Flair: RuntimeError: CUDA out of memory. Tried to allocate 352.00 MiB (GPU 0; 15.90 GiB total capacity; 14.28 GiB already allocated; 259.88 MiB free; 14.94 GiB reserved in total by PyTorch) in bert-base-multilingual-cased

Created on 11 Feb 2020  路  8Comments  路  Source: flairNLP/flair

I appreciate your help. The below error generated only when I try to add the BERT 'bert-base-multilingual-cased' embedding however when I remove it my code working fine. Please assist.

Code

from flair.data import Corpus
from flair.datasets import CONLL_03
from flair.embeddings import TokenEmbeddings, WordEmbeddings, StackedEmbeddings, PooledFlairEmbeddings,FlairEmbeddings
from typing import List
from flair.data import Dictionary
from flair.models import LanguageModel
from flair.trainers.language_model_trainer import LanguageModelTrainer, TextCorpus
from flair.data import Corpus
from flair.datasets import ColumnCorpus
from flair.embeddings import BertEmbeddings

columns = {0: 'text', 1: 'ner'}

data_folder = '/content/gdrive/My Drive/resources/tasks/conll_03'

corpus: Corpus = ColumnCorpus(data_folder, columns,
train_file='train.txt',
test_file='test.txt',
dev_file='dev.txt')

tag_type = 'ner'

tag_dictionary = corpus.make_tag_dictionary(tag_type=tag_type)

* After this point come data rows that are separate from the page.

-- ==== Sys2Proof/Tests/WitnessesNodes.lean ====
section
/-! SUPPORT. The witnesses of the statements about lines, plans, ports, drives, the media cache, the settings and the reports. -/

namespace Sys2Proof.Tests

open Sys2Proof Sys2Proof.Machine

-- One theorem after the other: their kernel evaluations side by side would ask for more threads than the check allows.
set_option Elab.async false

/-! ## Control lines and power view -/

theorem witness_OutputsAreDriven :
    (Ready ready ∧ 65535 < 65536 ∧ (2 : Byte).toNat ≤ 2 ∧ (ready.node 0).exec.run = none ∧ (ready.output 0 .cut).active = false) ∧
      (let s := running 0 3 .delaying 0 (load 3 (planOf [.delay 9]) ready)
       Ready s ∧ (s.node 0).exec.run.isSome = true) ∧
      -- CUT goes ACTIVE on a RUNNING node, and goes IDLE on one that was cut
      (let s := up 0 ready
       Ready s ∧ (s.output 0 .cut).active ≠ true ∧ (s.node 0).lines.view = .running ∧
         s.events.recs[(Source.node 0 .powerChange).id].level ≠ 0) ∧
      (Ready (cut 0 ready) ∧ ((cut 0 ready).output 0 .cut).active ≠ false) ∧
      -- LINE_CONFIG
      (((cut 0 ready).output 0 .cut).active = true ∧ (ready.output 0 .cut).active = false ∧ .cutSettle 0 ∉ ready.due) ∧
      -- the expiry of a pulse
      (ready.isDue (.pulse 0 .nmi) = false) ∧
      (let s := owing (.pulse 0 .nmi) (at' 9 (ready.updOutput 0 .nmi fun o => { o with active := true, pulse := some ⟨.host, 0, 9⟩ }))
       s.porst = false ∧ s.isDue (.pulse 0 .nmi) = true ∧ (s.output 0 .nmi).pulse = some ⟨.host, 0, 9⟩) ∧
      (let s := running 0 3 .pulsing 0 (load 3 (planOf [.pulseLine .nmi 9]) ready)
       let s := owing (.pulse 0 .nmi) (at' 9 (s.updOutput 0 .nmi fun o => { o with active := true, pulse := some ⟨.plan, 0, 9⟩ }))
       s.isDue (.pulse 0 .nmi) = true ∧ (s.output 0 .nmi).pulse = some ⟨.plan, 0, 9⟩ ∧ (s.node 0).exec.run.isSome = true ∧
         s.waitingOn 0 .pulsing = some (.pulseLine .nmi 9) ∧ (s.planSteps 3).length = 0 + 1) := by decide +kernel

theorem witness_InputsAreFollowed :
    let pin := fun (i : Input) (db : Nat) => at' 10 (ready.updInput 0 i fun l => { l with pin := true, debounce := db, candidate := some 0 })
    ({ ready with porst := true } : State).porst = true ∧
      (ready.porst = false ∧ false = ((ready.node 0).lines.input .pgood).accepted ∧ true ≠ ((ready.node 0).lines.input .pgood).accepted ∧
        0 < ((ready.node 0).lines.input .pgood).debounce) ∧
      (let s := ready.updInput 0 .auxin fun l => { l with debounce := 0 }
       s.porst = false ∧ true ≠ (s.node 0).lines.auxin.accepted ∧ (s.node 0).lines.auxin.debounce = 0 ∧
         (s.node 0).lines.auxin.candidate = none ∧ (s.node 0).exec.run = none) ∧
      ready.isDue (.debounce 0 .auxin) = false ∧
      (let s := owing (.debounce 0 .auxin) (pin .auxin 10)
       s.porst = false ∧ s.isDue (.debounce 0 .auxin) = true ∧ (s.node 0).exec.run = none) ∧
      (let s := owing (.debounce 0 .pgood) (pin .pgood 10)
       s.isDue (.debounce 0 .pgood) = true ∧ (s.node 0).lines.view = .standby ∧ (s.node 0).exec.run = none) ∧
      (let s := owing (.debounce 0 .pgood) (at' 10 ((up 0 ready).updInput 0 .pgood fun l => { l with pin := false, candidate := some 0 }))
       s.isDue (.debounce 0 .pgood) = true ∧ (s.node 0).lines.view = .running ∧ (s.node 0).exec.run = none) ∧
      ready.isDue (.cutSettle 0) = false ∧
      (let s := owing (.cutSettle 0) (at' 2000 (cut 0 ready))
       s.porst = false ∧ s.isDue (.cutSettle 0) = true ∧ (s.node 0).lines.pgood.active = true) ∧
      (Ready ready ∧ 256 < 65536 ∧ (ready.node 0).exec.run = none ∧ .debounce 0 .auxin ∉ ready.due ∧
        false ≠ (ready.node 0).lines.auxin.activeHigh) := by decide +kernel

/-! ## Reboot plans -/

theorem witness_PlansAreLoaded :
    let st : PlanStep := { kind := .sendBreak 2000, timeout := 65535, onFail := .goto 15 }
    let wrong : PlanStep := { kind := .delay 1, timeout := 0, onFail := .goto 1 }
    (Ready ready ∧ (List.replicate 66 st).length ≤ 66 ∧ 15 < (16 : Byte).toNat ∧ ([] : List PlanStep).length = 0 ∧
        16 < (List.replicate 17 st).length) ∧
      (((15 : Fin 16) : Nat) = (15 : Byte).toNat ∧ 1 ≤ (List.replicate 16 st).length ∧ (List.replicate 16 st).length ≤ 16 ∧
        (∀ x ∈ List.replicate 16 st, stepInRange 16 x = true) ∧ ∀ n, (ready.node n).exec.run = none) ∧
      (wrong ∈ [wrong] ∧ wrong.onFail = .goto 1 ∧ [wrong].length ≤ 1) ∧
      (let s := running 0 15 .delaying 0 (load 15 (planOf [.delay 9]) ready)
       Ready s ∧ ((s.node 0).exec.run.map Run.plan) = some 15) ∧
      ({ ready with arbiter := { ready.arbiter with holds := [⟨0, 0, 9⟩] } } : State).arbiter.holds ≠ [] ∧
      (ready.arbiter.holds = [] ∧ ready.arbiter.waiting = []) := by decide +kernel

theorem witness_PlansStartAndAbort :
    let loaded := fun (ks : List StepKind) (prio : Nat) => load 5 { planOf ks with priority := prio } ready
    (Ready ready ∧ ready.plans[(5 : Fin 16)] = none) ∧
      (let s := (loaded [.delay 65535] 2).updOutput 0 .nmi fun o => { o with active := true, pulse := some ⟨.host, 0, 9⟩ }
       Ready s ∧ s.plans[(5 : Fin 16)] = some (planOf [.delay 65535]) ∧ s.hostPulse 0 = true) ∧
      (let s := running 0 5 .delaying 0 (loaded [.delay 1] 2)
       Ready s ∧ ((s.node 0).exec.run.map Run.priority) = some 2 ∧ (s.plans[(5 : Fin 16)].map Plan.priority) = some 2) ∧
      (let s := loaded [.delay 1] 2
       s.hostPulse 0 = false ∧ (s.node 0).exec.run = none ∧
         (planOf [.delay 1]).steps[0]? = some { kind := .delay 1, timeout := 0, onFail := .abort }) ∧
      (let s := loaded [.setLine .nmi true] 2
       s.hostPulse 0 = false ∧ (s.node 0).exec.run = none ∧ Output.nmi ≠ .cut ∧
         (planOf [.setLine .nmi true]).steps = [{ kind := .setLine .nmi true, timeout := 0, onFail := .abort }]) ∧
      (let s := running 0 6 .delaying 0 (load 6 (planOf [.delay 9]) (loaded [.delay 1] 3))
       Ready s ∧ s.hostPulse 0 = false ∧ ((s.node 0).exec.run.map fun r => (r.plan, r.priority)) = some (6, 2) ∧
         (s.plans[(5 : Fin 16)].map Plan.priority) = some 3) := by decide +kernel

embedding_types: List[TokenEmbeddings] = [

WordEmbeddings('ar'),
**BertEmbeddings('bert-base-multilingual-cased'),**

PooledFlairEmbeddings('ar-forward', pooling='max'),


PooledFlairEmbeddings('ar-backward' , pooling='max'),

]

embeddings: StackedEmbeddings = StackedEmbeddings(embeddings=embedding_types)

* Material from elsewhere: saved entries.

-- ==== Sys2Proof/Machine/Dispatch.lean ====
section
/-! DEFINITION. One arm per command. -/

namespace Sys2Proof.Machine

def exec (i : Instr) (s : State) : Host.Outcome State Fault Refusal :=
  match i with
  | .nop => Sys2Proof.Machine.execNop s
  | .count => Sys2Proof.Machine.execCount s
  | .build => Sys2Proof.Machine.execBuild s
  | .gencodes => Sys2Proof.Machine.execGencodes s
  | .serialize => Sys2Proof.Machine.execSerialize s
  | .deserialize => Sys2Proof.Machine.execDeserialize s
  | .encode => Sys2Proof.Machine.execEncode s
  | .decode => Sys2Proof.Machine.execDecode s
  | .compress => Sys2Proof.Machine.execCompress s
  | .inreset => Sys2Proof.Machine.execInreset s
  | .outclose => Sys2Proof.Machine.execOutclose s
  | .clear => Sys2Proof.Machine.execClear s
  | .illegalOp low => Sys2Proof.Machine.execIllegalOp low s
  | .illegalRes res op => Sys2Proof.Machine.execIllegalRes res op s

end Sys2Proof.Machine
end

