-- ==== Sys2Proof/Certificates/Slice0/Obligations.lean ====
section
/-! DEFINITION. The statements for the provers, from the numbered rules of spec/. Most results are stated as the whole
next state, `completed i s` or `failed i k s` with what the command changes written out, so that each of them also
says what the command leaves unchanged. That such a state keeps `cur` under every command but DECODE is the
model's choice (R60, I13; log 16), and so are the bits of an invalid CODE entry in it (R53; log 15). -/

open Sys2Proof Sys2Proof.Machine

/-! ### Encoding -/

/-- R120, R122, R123: decoding the encoded word of any well-formed instruction gives it back. -/
def Obligations.DecodeOfEncode : Prop := ∀ i : Instr, WellFormed i → decode (encode i) = i

/-- R123: every one of the 2^32 words is the word of a well-formed instruction, the one it decodes to. -/
def Obligations.EncodeOfDecode : Prop := ∀ w : Word, WellFormed (decode w) ∧ encode (decode w) = w

/-- R124: decoding, case by case. -/
def Obligations.DecodeFollowsTheOpcodeMap : Prop := ∀ w : Word,
  (w.extractLsb' 4 28 ≠ 0#28 → ∃ r o, decode w = .illegalRes r o) ∧
  (w.extractLsb' 4 28 = 0#28 →
    (w.extractLsb' 0 4 = 0x0#4 → decode w = .nop) ∧
    (w.extractLsb' 0 4 = 0x1#4 → decode w = .count) ∧
    (w.extractLsb' 0 4 = 0x2#4 → decode w = .build) ∧
    (w.extractLsb' 0 4 = 0x3#4 → decode w = .gencodes) ∧
    (w.extractLsb' 0 4 = 0x4#4 → decode w = .serialize) ∧
    (w.extractLsb' 0 4 = 0x5#4 → decode w = .deserialize) ∧
    (w.extractLsb' 0 4 = 0x6#4 → decode w = .encode) ∧
    (w.extractLsb' 0 4 = 0x7#4 → decode w = .decode) ∧
    (w.extractLsb' 0 4 = 0x8#4 → decode w = .compress) ∧
    (w.extractLsb' 0 4 = 0x9#4 → decode w = .inreset) ∧
    (w.extractLsb' 0 4 = 0xA#4 → decode w = .outclose) ∧
    (w.extractLsb' 0 4 = 0xB#4 → decode w = .clear) ∧
    (0xC#4 ≤ w.extractLsb' 0 4 → ∃ l, decode w = .illegalOp l))

/-- R122: words written out from the opcode map and what they decode to. -/
def Obligations.SampleWordsDecode : Prop :=
  decodeTableWord 32 0x00000000 = some .nop ∧ decodeTableWord 32 0x00000001 = some .count ∧
  decodeTableWord 32 0x00000004 = some .serialize ∧ decodeTableWord 32 0x00000007 = some .decode ∧
  decodeTableWord 32 0x0000000A = some .outclose ∧ decodeTableWord 32 0x0000000E = some (.illegalOp 2#2) ∧
  decodeTableWord 32 0x00000016 = some (.illegalRes 1#28 6#4)

/-! ### Steps, acceptance and the host's accesses -/

/-- R150, R151: on an idle core a CMD write that is the host's next event runs the command its word decodes to, and
`withFetchWord` places such a write. With nothing to do the machine stays as it is; a running command with no event
due goes on. -/
def Obligations.StepRunsTheWrittenCommand : Prop :=
  (∀ (s : State) (n : Nat) (w : Word) (rest : List HostEvent), s.pos = .idle →
    s.host = { wait := n, op := .write (s.base + 0x008) 4 w } :: rest →
    step s = exec (decode w) { s with host := rest }) ∧
  (∀ (s : State) (w : Word), step (s.withFetchWord 32 w.toNat) = exec (decode w) { s with pos := .idle }) ∧
  (∀ s : State, s.pos = .idle → s.host = [] → step s = .next s) ∧
  (∀ s : State, s.pos ≠ .idle → s.host = [] → step s = run (turnsToEnd s) s)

from flair.models import SequenceTagger

tagger: SequenceTagger = SequenceTagger(hidden_size=256,
embeddings=embeddings,
tag_dictionary=tag_dictionary,
tag_type=tag_type)

from flair.trainers import ModelTrainer
trainer: ModelTrainer = ModelTrainer(tagger, corpus)

import pickle
trainer.train('/content/gdrive/My Drive/resources/taggers/example-ner',
train_with_dev=True,
learning_rate=0.1,
mini_batch_size=32,
max_epochs=150,
checkpoint=True)

Environment (please complete the following information):

  • colab GPU
    -pip install --upgrade flair

Error
2020-02-11 11:43:30,835 ----------------------------------------------------------------------------------------------------
2020-02-11 11:43:30,837 Corpus: "Corpus: 1328 train + 710 dev + 605 test sentences"
2020-02-11 11:43:30,839 ----------------------------------------------------------------------------------------------------
2020-02-11 11:43:30,841 Parameters:
2020-02-11 11:43:30,844 - learning_rate: "0.1"
2020-02-11 11:43:30,845 - mini_batch_size: "32"
2020-02-11 11:43:30,846 - patience: "3"
2020-02-11 11:43:30,848 - anneal_factor: "0.5"
2020-02-11 11:43:30,849 - max_epochs: "150"
2020-02-11 11:43:30,851 - shuffle: "True"
2020-02-11 11:43:30,852 - train_with_dev: "True"
2020-02-11 11:43:30,853 - batch_growth_annealing: "False"
2020-02-11 11:43:30,854 ----------------------------------------------------------------------------------------------------
2020-02-11 11:43:30,855 Model training base path: "/content/gdrive/My Drive/resources/taggers/example-ner"
2020-02-11 11:43:30,857 ----------------------------------------------------------------------------------------------------
2020-02-11 11:43:30,858 Device: cuda:0
2020-02-11 11:43:30,860 ----------------------------------------------------------------------------------------------------
2020-02-11 11:43:30,861 Embeddings storage mode: cpu
2020-02-11 11:43:31,008 ----------------------------------------------------------------------------------------------------
train mode resetting embeddings
train mode resetting embeddings

2020-02-11 11:43:39,175 epoch 1 - iter 6/64 - loss 28.77731991 - samples/sec: 23.53

RuntimeError Traceback (most recent call last)
in ()
68 mini_batch_size=32,
69 max_epochs=150,
---> 70 checkpoint=True)
71

14 frames
/usr/local/lib/python3.6/dist-packages/transformers/modeling_bert.py in gelu(x)
133 Also see https://arxiv.org/abs/1606.08415
134 """
--> 135 return x * 0.5 * (1.0 + torch.erf(x / math.sqrt(2.0)))
136
137

RuntimeError: CUDA out of memory. Tried to allocate 168.00 MiB (GPU 0; 15.90 GiB total capacity; 14.52 GiB already allocated; 91.88 MiB free; 15.11 GiB reserved in total by PyTorch)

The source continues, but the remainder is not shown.